EXERCISE DESCRIPTION – Your answer should be every line of the records that contains the word "List", copied as it stands.

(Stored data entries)

*** Begin section ***

-- ==== Sys2Proof/Machine/Translation.lean ====
section
/-!
DEFINITION. Machine/Translation.lean: tenants (spec 02 R25, R26; spec 17 R356, R357, R372), invalidation, TABLE_SWAP, RESMAP_CLEAR
and REVOKE (spec 08 R175 to R191, R450), migration (R184, R186) and host translations (R181, R182).
-/
namespace Sys2Proof.Machine
open Sys2Proof

/-! Command rings (spec 08, spec 17) -/

/-- A record of a command ring: sq_id 0x0000 and the tag as request_id. The opcode is the command's op code, or 0x00 (DESIGN CHOICE,
log 49). -/
def ccqRecord (s : State) (r : Ring) (opcode tag bytes : Nat) (f : Fin) (wc : Nat) : List Byte :=
  let m := maskFin f bytes
  recordBytes f.st.code 0 (fathomNow s) (wc / ringSize s r % 2 == 0) 0 0 opcode false false tag m.2.1 m.1 m.2.2.1 m.2.2.2

/-- An entry of the XTU command ring can be reserved, with at most 64 commands outstanding. -/
def xccqRoom (s : State) : Bool :=
  decide (s.xtu.ccqResv < 64) && decide (ringUsed (ringCnt s ringXccq) + s.xtu.ccqResv < ringSize s ringXccq)

/-- Post the record of an XTU command, in its reserved entry. -/
def xtuDone (s : State) (op tag : Nat) (f : Fin) : State :=
  ringPush { s with xtu := { s.xtu with ccqResv := s.xtu.ccqResv - 1 } } ringXccq (ccqRecord s ringXccq op tag 0 f)

/-- XTU_RCMD's operands and result. -/
def rcmd (s : State) (tenant tag addr count res : Nat) : State :=
  let s := setF (setF s Reg.xtuRcmd_tenant tenant) Reg.xtuRcmd_tag tag
  setF (setF (setF s Reg.xtuRcmdArg0_addr addr) Reg.xtuRcmdArg1_count count) Reg.xtuRcmd_result res

/-- What refuses an XTU command, in the order of R450. -/
def rcmdRefusal (s : State) (argOk active : Bool) : Nat :=
  if !argOk then 3 else if !active then 2 else if !xccqRoom s then 1 else 0

/-- Run an XTU command that passes its checks; its completion entry is reserved. -/
def issueRcmd (s : State) (tenant tag addr count : Nat) (argOk active : Bool) (f : State → State) : State :=
  let r := rcmdRefusal s argOk active
  let s := rcmd s tenant tag addr count r
  if r ≠ 0 then s else f { s with xtu := { s.xtu with ccqResv := s.xtu.ccqResv + 1 } }

/-! Invalidation (R178, R179) -/

/-- Every engine that is present and every DMA channel. -/
def allHolders (s : State) : List Holder :=
  ((List.range 96).filter (engOn s)).map Holder.engine ++ ((List.range 256).filter (fun c => c % 8 ≠ 7)).map Holder.dma

/-- A request of a tenant was translated through ells of a range. -/
def reqTouches (r : ReqRun) (t lo n : Nat) : Bool :=
  r.pkt.tenant == t && !r.pkt.isPpa && (r.pieces ++ r.served).any (fun c => decide (c.pva / ellBytes < lo + n) && decide (lo * ellBytes < c.pva + c.len))

/-- Steps 1 and 2 of R178. -/
def startInval (s : State) (tag t lo n : Nat) : State :=
  let s := cacheDrop s t lo n
  let e := (s.xtu.epoch + 1) % 2 ^ 32
  let ids := (s.nie.reqs.filter (fun r => reqTouches r t lo n)).map (·.id)
  let v : Inval := { tag := tag, tenant := t, lo := lo, count := n, epoch := e, toNotify := allHolders s, waiting := [], stopped := 0,
                     reqs := ids, ats := none }
  { s with xtu := { s.xtu with epoch := e, invals := s.xtu.invals ++ [v] } }

/-- INVALIDATE_RANGE (R178, R450). -/
def execInvalidateRange (tenant tag addr count : Nat) (s : State) : Out :=
  let t := tenant % 4096
  let n := count % 2 ^ 32
  let a := addr % 2 ^ 64
  let ok := decide (a < 2 ^ 52) && n ≠ 0 && decide (a / ellBytes + n ≤ 2 ^ 36)
  .next (issueRcmd s t tag addr count ok (tenantActive s t) (fun s => startInval s (tag % 2 ^ 24) t (a / ellBytes) n))

/-- INVALIDATE_TENANT (R178). -/
def execInvalidateTenant (tenant tag : Nat) (s : State) : Out :=
  let t := tenant % 4096
  .next (issueRcmd s t tag (getF s Reg.xtuRcmdArg0_addr) (getF s Reg.xtuRcmdArg1_count) true (tenantActive s t)
    (fun s => startInval s (tag % 2 ^ 24) t 0 (2 ^ 36)))

/-- Change an invalidation. -/
def modInval (s : State) (epoch : Nat) (f : Inval → Inval) : State :=
  { s with xtu := { s.xtu with invals := s.xtu.invals.map (fun v => if v.epoch = epoch then f v else v) } }

/-- A notice makes a lease stale: the extents overlap, and the lease was granted before the notice was sent, since both travel one ordered path
(R177). -/
def overtaken (v : Inval) (l : Lease) : Bool :=
  l.tenant == v.tenant && decide (l.ext.pvaStart < v.lo + v.count) && decide (v.lo < l.ext.pvaStart + l.ext.length)
  && decide (2 ^ 31 ≤ (l.epoch + 2 ^ 32 - v.epoch) % 2 ^ 32)

/-- The descriptors that a notice stops at a holder: those with a lease that it makes stale (R91, R206). -/
def noticeHits (s : State) (v : Inval) (h : Holder) : List Nat :=
  dedupSort ((s.xtu.leases.filter (fun l => l.holder == h && !l.stale && overtaken v l)).flatMap (·.uids))

/-- Pages of the host side that an engine's transfer holds host leases on: those within its read-ahead (R182, R206). -/
def hostPages (s : State) (r : DmaRun) (d : Desc) : List Nat :=
  let b := r.piece * 4096
  let w := clamp 1 8 (getF s Reg.dmaCtl_rd_window) * 32768
  (hostSegs d.raw b (min w (c2Total d.raw - b))).map (fun x => x.1 / 4096)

*** End section ***

REPLY TO THE TASK –
def ccqRecord (s : State) (r : Ring) (opcode tag bytes : Nat) (f : Fin) (wc : Nat) : List Byte :=
def allHolders (s : State) : List Holder :=
  ((List.range 96).filter (engOn s)).map Holder.engine ++ ((List.range 256).filter (fun c => c % 8 ≠ 7)).map Holder.dma
def noticeHits (s : State) (v : Inval) (h : Holder) : List Nat :=
def hostPages (s : State) (r : DmaRun) (d : Desc) : List Nat :=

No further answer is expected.